2) Concepts are easy to understand and non-technical.
3) Concepts are straightforward and simple to implement, though not easy per se, as in exercise.

His main strategy for finance is called “The Total Money Makeover” and is a general finance strategy consisting of 7 “Baby Steps.” Dave claims that his average family who has followed the process will pay off their mortgage, essentially marking the end of the process, about 7 years after starting (P. 200, “The Total Money Makeover” 3rd ed.) The concepts he outlines are therefore meant to be long-term life changes.

Dave Ramsey’s “Baby Steps” for a Total Money Makeover (P. 7, “Dave Ramsey’s Complete Guide to Money”):

1 – Build a $1,000 small emergency fund ($500 if income is less than $20,000 per year.)
2 – Pay of all debt (except mortgage) using the “debt snowball”
3 – Build a full size emergency fund worth 3-6 months of expenses
4 – Invest 15 percent of household income into Roth IRAs and pretax retirement plans
5 – Begin college funding for kids
6 – Pay off home
7 – Continue to build wealth, giving and enjoying it at higher levels

So it’s pretty common sense and can be shortened further into a 4 step process:

1 – Build an emergency fund
2 – Pay off debt
3 – Invest
4 – Continue to build wealth, giving and enjoying it at higher levels

In other words get out of debt and start saving. Pretty common sense stuff and not very innovative, but nonetheless tried, true and effective. His specific practical rules though are what’s useful.

The good information in his book I would break into 5 lessons. Allow me to give the super-quick version of what each of these mean or include.

1 – The Envelope System is his system of budgeting. Every week you are supposed to sit down and do a budget. The difference in his system is that he wants you to take all of the money you have budgeted for different things and take that actual cash and put it in a physical envelope labeled for that purpose. He feels that the pain of the use of physical cash makes saving easier then when we are able to just “charge it.” If you run out of cash in a certain envelope you are also more aware of how you are spending and where to cut back spending or plan ahead by budgeting more.

2 – The “Debt Snowball” is his technique of saving after you have saved up a small emergency fund.

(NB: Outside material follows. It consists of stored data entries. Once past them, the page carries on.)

/-! ### The failing symbols (R120, R170, R200) -/

/-- A step that reads a failing symbol raises its failure with POS past it, and keeps the pending revert and the message. -/
theorem step_failing {c : Cause} {s : State} (hwait : s.hostWaits) (hready : s.symbolReady)
    (ha : symbolAction s.nextSymbol = some (.failSym c)) :
    ∃ t, step s = .next t ∧ t.status.cause = c ∧ t.status.ok = false ∧ t.status.busy = false ∧ t.status.done = true ∧
      t.status.stage = s.status.stage ∧ t.seq = .idle ∧ t.md.pos = s.md.pos + symWidth s.params.byteWidth s.md.mode ∧
      t.md.revert = s.md.revert ∧ s.messageKept t := by
  rw [step_symbol hwait hready, exec_symbol _ ha, runSymbol]
  exact ⟨_, rfl, by simp [State.messageKept]⟩

/-- Settles O14: both entries dispatch to their failure, and a step that reads one does nothing else but fetch it. -/
theorem failingSymbolsEndTheDecode : Obligations.FailingSymbolsEndTheDecode := by
  refine ⟨fun s => runSymbol_fail s 0 _, fun s v => runSymbol_fail s v _, fun s hwait hready hm hv => ?_, fun s hwait hready hm => ?_⟩
  · have hi : s.nextSymbol = .pFLG := by rw [State.nextSymbol, hm, hv]; rfl
    have hfail := step_failing (c := .flgUnsupported) hwait hready (by rw [hi]; rfl)
    rwa [hm] at hfail
  · have hi : s.nextSymbol = .bANY s.symbolValue := by rw [State.nextSymbol, hm]; rfl
    have hfail := step_failing (c := .byteUnsupported) hwait hready (by rw [hi]; rfl)
    rwa [hm] at hfail

/-! ### Steps 2, 4 and 5 (R113, R118, R119) -/

/-- The state with a given pending revert. -/
def State.pending (s : State) (r : Option Mode) : State := { s with md := { s.md with revert := r } }

/-- The handlers of step 3 neither read nor write `REVERT`, so the ends of the symbol with and without one differ in MODE alone. -/
theorem runSymbol_pending {act : Action} (v : Nat) (s : State) (m : Mode) (h : ∀ c, act ≠ .failSym c) :
    ∃ t, runSymbol v act (s.pending none) = .next t ∧
      runSymbol v act (s.pending (some m)) = .next { t with md := { t.md with mode := m } } := by
  cases act with
  | appendChars c1 c2 => cases c2 <;> exact ⟨_, rfl, rfl⟩
  | latch _ => exact ⟨_, rfl, rfl⟩
  | shift _ => exact ⟨_, rfl, rfl⟩
  | failSym c => exact absurd rfl (h c)

/-- Settles O23: a symbol that does not fail runs a dispatch result that does not, with the revert after it. -/
theorem pendingRevertOverridesHandler : Obligations.PendingRevertOverridesHandler := by
  intro i s m hi hf
  obtain ⟨act, ha, hgood⟩ := exists_action_of_notFailing hi hf
  rw [exec_symbol _ ha, exec_symbol _ ha]
  exact runSymbol_pending _ s m hgood
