-- ==== Sys2Proof/Syntax.lean ====
section
/-!
DEFINITION. The instruction set: the four commands of the opcode map (R94, spec/opcode_table.json).
No command carries a field: every operand is read from a host register when the command is accepted (R93).
-/
namespace Sys2Proof

/-- The commands a host can submit by writing the CMD register (R3, R94). -/
inductive Instr where
  /-- R210: does nothing. -/
  | nop
  /-- R214: allocates and fills the control block, allocates the render buffer, sets up clock, PWM and GPIO. -/
  | init
  /-- R225: stops the channel, encodes the input, starts a fresh one-shot transfer. -/
  | render
  /-- R234: stops the channel and the clock and releases both regions; terminal. -/
  | cleanup
  deriving DecidableEq, Repr

end Sys2Proof
end

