-- ==== Sys2Proof/Machine/Step.lean ====
section
/-!
DEFINITION. The step function, and the placing of a command where the next step takes it.
-/
namespace Sys2Proof.Machine

/-- One step of one agent (R16). -/
def step (s : State) : Host.Outcome State Fault Refusal := stepTurn s

/-- `s` with the command word `w` as the host's next access, a write to CMD, and the next turn HOST's. A longer word is cut
to the 32 bits of a command (R90). -/
def State.withFetchWord (s : State) (nbits w : Nat) : State :=
  placeCommand (BitVec.ofNat 32 (w % 2 ^ nbits)) s

end Sys2Proof.Machine
end

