/-- No address of a device register is mapped RAM (R62, R63). -/
theorem State.mapped_of_device (hr : r ∈ deviceRegions s.cfg) {a : Nat} (hlo : r.base ≤ a) (hhi : a < r.base + r.size) :
    s.mapped a = false := by
  by_contra hmap
  simp only [State.mapped, Bool.not_eq_false, Bool.and_eq_true, List.all_eq_true, Bool.not_eq_true'] at hmap
  have hout := hmap.2 r hr
  rw [(regionContains_iff r a).2 ⟨hlo, hhi⟩] at hout
  cases hout

/-- The addresses the host must not write (R80). -/
theorem State.allocatedAt_iff (s : State) (a : Nat) :
    s.allocatedAt a = true ↔ ∃ r ∈ s.live, r.base ≤ a ∧ a < r.base + r.size := by
  simp only [State.allocatedAt, List.any_eq_true, regionContains_iff]

theorem State.inDmaRam_iff (s : State) (r : Region) :
    s.inDmaRam r = true ↔ ∃ u ∈ s.cfg.dmaRam, u.base ≤ r.base ∧ r.base + r.size ≤ u.base + u.size := by
  simp only [State.inDmaRam, List.any_eq_true, Bool.and_eq_true, decide_eq_true_eq]

/-- The input of a RENDER shares a byte with a region of the block (R73). -/
theorem State.inputOverlaps_iff (s : State) : s.inputOverlaps = true ↔
    ∃ r ∈ s.alloc.regions, ∃ i j, i < s.regs.inLen.toNat ∧ j < r.size ∧ s.regs.inAddr.toNat + i = r.base + j := by
  simp only [State.inputOverlaps, List.any_eq_true, regionsOverlap_iff, State.inputRegion]

/-! ## The host's memory port (R80) -/

section
variable (rest : List HostStmt) (addr : Word) (b : Byte)

theorem hostStmt_memw_unmapped (h : s.mapped addr.toNat = false) :
    hostStmt (.memw addr b) rest s = .fault .hostUnmapped := by
  simp [hostStmt, h]

theorem hostStmt_memw_allocated (h : s.mapped addr.toNat = true) (ha : s.allocatedAt addr.toNat = true) :
    hostStmt (.memw addr b) rest s = .fault .hostWritesBlockMemory := by
  simp [hostStmt, h, ha]

theorem hostStmt_memw_free (h : s.mapped addr.toNat = true) (ha : s.allocatedAt addr.toNat = false) :
    hostStmt (.memw addr b) rest s = .next ((s.setMem (memWrite s.mem addr.toNat b)).setHost rest) := by
  simp [hostStmt, h, ha]

end

/-! ## The host's window (R66) -/

theorem windowAccessOk_iff (off : BitVec 6) (width : Nat) :
    windowAccessOk off width = true ↔ width = 32 ∧ off.toNat % 4 = 0 := by
  simp [windowAccessOk]

/-- The only faults of a command's acceptance are the two host duties of RENDER (R227). -/
theorem exec_fault {i : Instr} {f : Fault} (h : exec i s = .fault f) : f = .inputOverlap ∨ f = .inputUnmapped := by
  cases i with
  | nop =>
    simp only [exec, execNop, discardCommand] at h
    split_ifs at h
  | init =>
    simp only [exec, execInit, discardCommand] at h
    split_ifs at h
  | render =>
    simp only [exec, execRender, discardCommand] at h
    split_ifs at h <;> cases h
    · exact .inl rfl
    · exact .inr rfl
  | cleanup =>
    simp only [exec, execCleanup, discardCommand] at h
    split_ifs at h
    cases hengine : s.engine <;> simp [hengine] at h

/-- A write at a word offset faults as the command it submits does, and otherwise not at all. -/
theorem windowWrite_fault {off : BitVec 6} {v : Word} {f : Fault} (h : windowWrite off v s = .fault f) :
    f = .inputOverlap ∨ f = .inputUnmapped := by
  simp only [windowWrite] at h
  split_ifs at h
  unfold submit at h
  split at h
  · exact exec_fault h
  all_goals cases h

Basically the amount of money you have saved over the small emergency fund is used to pay off debt, starting with the highest interest, which is usually credit cards. If you get in an emergency, instead of charging it to a credit card or taking a small loan to fix the problem you are supposed to dip into the emergency fund. Then rebuild the fund before you continue to pay off debt. In this way your emergency fund acts as a substitute for your credit card. Eventually you pay off all of your debt and never take loans again. Not ever.

3 – Social Help in Finance. I didn’t pay much attention when he started talking about this stuff because I don’t have these kinds of problems really, but Dave devoted tons of time to analyzing how married couples or parents and children and such can work out their money problems. Of course if one person is committed to improving the financial outlook of the family but no one else cares then it becomes very hard and/or impossible. So he goes through all of these social issues and gives advice on how to solve those problems whatever they may be.

4 – No Debt Ever. He talked about how FICO scores are just “I love debt” scores and pointed out ways to basically live life without credit cards or even a credit score at all. He showed ways to buy a house without a credit score and at a bargain. He basically makes the case that almost all of America’s financial woes are integrally linked to credit and he also makes moral arguments against either issuing or taking on credit or debt.

5 – Tips, tricks, and common sense. He gives advice on how to bargain and the kinds of people you can haggle with. He gives practical numbers such as “$1,000” for concepts such as emergency funds. He reminds us that cars lose 70% of their value in the first 4 years. He gives some introductory level investing and tax strategy and other small stuff like that.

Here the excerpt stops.